◆ Exercise brief ◆
Could you retype every record below exactly as it appears?

═══ Data for processing

-- ==== Sys2Proof/Laws/State.lean ====
section
/-! SUPPORT. One lemma per field for each of the small updates of the state: what it writes, and that it leaves the rest. -/

namespace Sys2Proof.Machine

@[simp] theorem State.setTx_core (t : Tx) (s : State) : (s.setTx t).core = s.core := rfl
@[simp] theorem State.setTx_cl (t : Tx) (s : State) : (s.setTx t).cl = s.cl := rfl
@[simp] theorem State.setTx_pkg (t : Tx) (s : State) : (s.setTx t).pkg = s.pkg := rfl
@[simp] theorem State.setTx_agenda (t : Tx) (s : State) : (s.setTx t).agenda = s.agenda := rfl
@[simp] theorem State.setTx_turns (t : Tx) (s : State) : (s.setTx t).turns = s.turns := rfl
@[simp] theorem State.setTx_regs (t : Tx) (s : State) : (s.setTx t).ctx.regs = s.ctx.regs := rfl
@[simp] theorem State.setTx_pc (t : Tx) (s : State) : (s.setTx t).ctx.pc = s.ctx.pc := rfl
@[simp] theorem State.setTx_fmode (t : Tx) (s : State) : (s.setTx t).ctx.fmode = s.ctx.fmode := rfl
@[simp] theorem State.setTx_retired (t : Tx) (s : State) : (s.setTx t).ctx.retired = s.ctx.retired := rfl
@[simp] theorem State.setTx_rep (t : Tx) (s : State) : (s.setTx t).ctx.rep = s.ctx.rep := rfl
@[simp] theorem State.setTx_trap (t : Tx) (s : State) : (s.setTx t).ctx.trap = s.ctx.trap := rfl
@[simp] theorem State.setTx_sys (t : Tx) (s : State) : (s.setTx t).ctx.sys = s.ctx.sys := rfl
@[simp] theorem State.setTx_tiles (t : Tx) (s : State) : (s.setTx t).ctx.tiles = s.ctx.tiles := rfl
@[simp] theorem State.setTx_cb2 (t : Tx) (s : State) : (s.setTx t).ctx.cb2 = s.ctx.cb2 := rfl
@[simp] theorem State.setTx_mq8 (t : Tx) (s : State) : (s.setTx t).ctx.mq8 = s.ctx.mq8 := rfl
@[simp] theorem State.setTx_streams (t : Tx) (s : State) : (s.setTx t).ctx.streams = s.ctx.streams := rfl
@[simp] theorem State.setTx_tx (t : Tx) (s : State) : (s.setTx t).ctx.tx = t := rfl
@[simp] theorem State.setTx_mailbox (t : Tx) (s : State) : (s.setTx t).ctx.mailbox = s.ctx.mailbox := rfl
@[simp] theorem State.setTx_spill (t : Tx) (s : State) : (s.setTx t).ctx.spill = s.ctx.spill := rfl
@[simp] theorem State.setTx_claims (t : Tx) (s : State) : (s.setTx t).ctx.claims = s.ctx.claims := rfl
@[simp] theorem State.setTx_address (t : Tx) (s : State) : (s.setTx t).ctx.address = s.ctx.address := rfl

══════

◆ Exercise output ◆
-- ==== Sys2Proof/Laws/State.lean ====
section
/-! SUPPORT. One lemma per field for each of the small updates of the state: what it writes, and that it leaves the rest. -/

namespace Sys2Proof.Machine

@[simp] theorem State.setTx_core (t : Tx) (s : State) : (s.setTx t).core = s.core := rfl
@[simp] theorem State.setTx_cl (t : Tx) (s : State) : (s.setTx t).cl = s.cl := rfl
@[simp] theorem State.setTx_pkg (t : Tx) (s : State) : (s.setTx t).pkg = s.pkg := rfl
@[simp] theorem State.setTx_agenda (t : Tx) (s : State) : (s.setTx t).agenda = s.agenda := rfl
@[simp] theorem State.setTx_turns (t : Tx) (s : State) : (s.setTx t).turns = s.turns := rfl
@[simp] theorem State.setTx_regs (t : Tx) (s : State) : (s.setTx t).ctx.regs = s.ctx.regs := rfl
@[simp] theorem State.setTx_pc (t : Tx) (s : State) : (s.setTx t).ctx.pc = s.ctx.pc := rfl
@[simp] theorem State.setTx_fmode (t : Tx) (s : State) : (s.setTx t).ctx.fmode = s.ctx.fmode := rfl
@[simp] theorem State.setTx_retired (t : Tx) (s : State) : (s.setTx t).ctx.retired = s.ctx.retired := rfl
@[simp] theorem State.setTx_rep (t : Tx) (s : State) : (s.setTx t).ctx.rep = s.ctx.rep := rfl
@[simp] theorem State.setTx_trap (t : Tx) (s : State) : (s.setTx t).ctx.trap = s.ctx.trap := rfl
@[simp] theorem State.setTx_sys (t : Tx) (s : State) : (s.setTx t).ctx.sys = s.ctx.sys := rfl
@[simp] theorem State.setTx_tiles (t : Tx) (s : State) : (s.setTx t).ctx.tiles = s.ctx.tiles := rfl
@[simp] theorem State.setTx_cb2 (t : Tx) (s : State) : (s.setTx t).ctx.cb2 = s.ctx.cb2 := rfl
@[simp] theorem State.setTx_mq8 (t : Tx) (s : State) : (s.setTx t).ctx.mq8 = s.ctx.mq8 := rfl
@[simp] theorem State.setTx_streams (t : Tx) (s : State) : (s.setTx t).ctx.streams = s.ctx.streams := rfl
@[simp] theorem State.setTx_tx (t : Tx) (s : State) : (s.setTx t).ctx.tx = t := rfl
@[simp] theorem State.setTx_mailbox (t : Tx) (s : State) : (s.setTx t).ctx.mailbox = s.ctx.mailbox := rfl
@[simp] theorem State.setTx_spill (t : Tx) (s : State) : (s.setTx t).ctx.spill = s.ctx.spill := rfl
@[simp] theorem State.setTx_claims (t : Tx) (s : State) : (s.setTx t).ctx.claims = s.ctx.claims := rfl
@[simp] theorem State.setTx_address (t : Tx) (s : State) : (s.setTx t).ctx.address = s.ctx.address := rfl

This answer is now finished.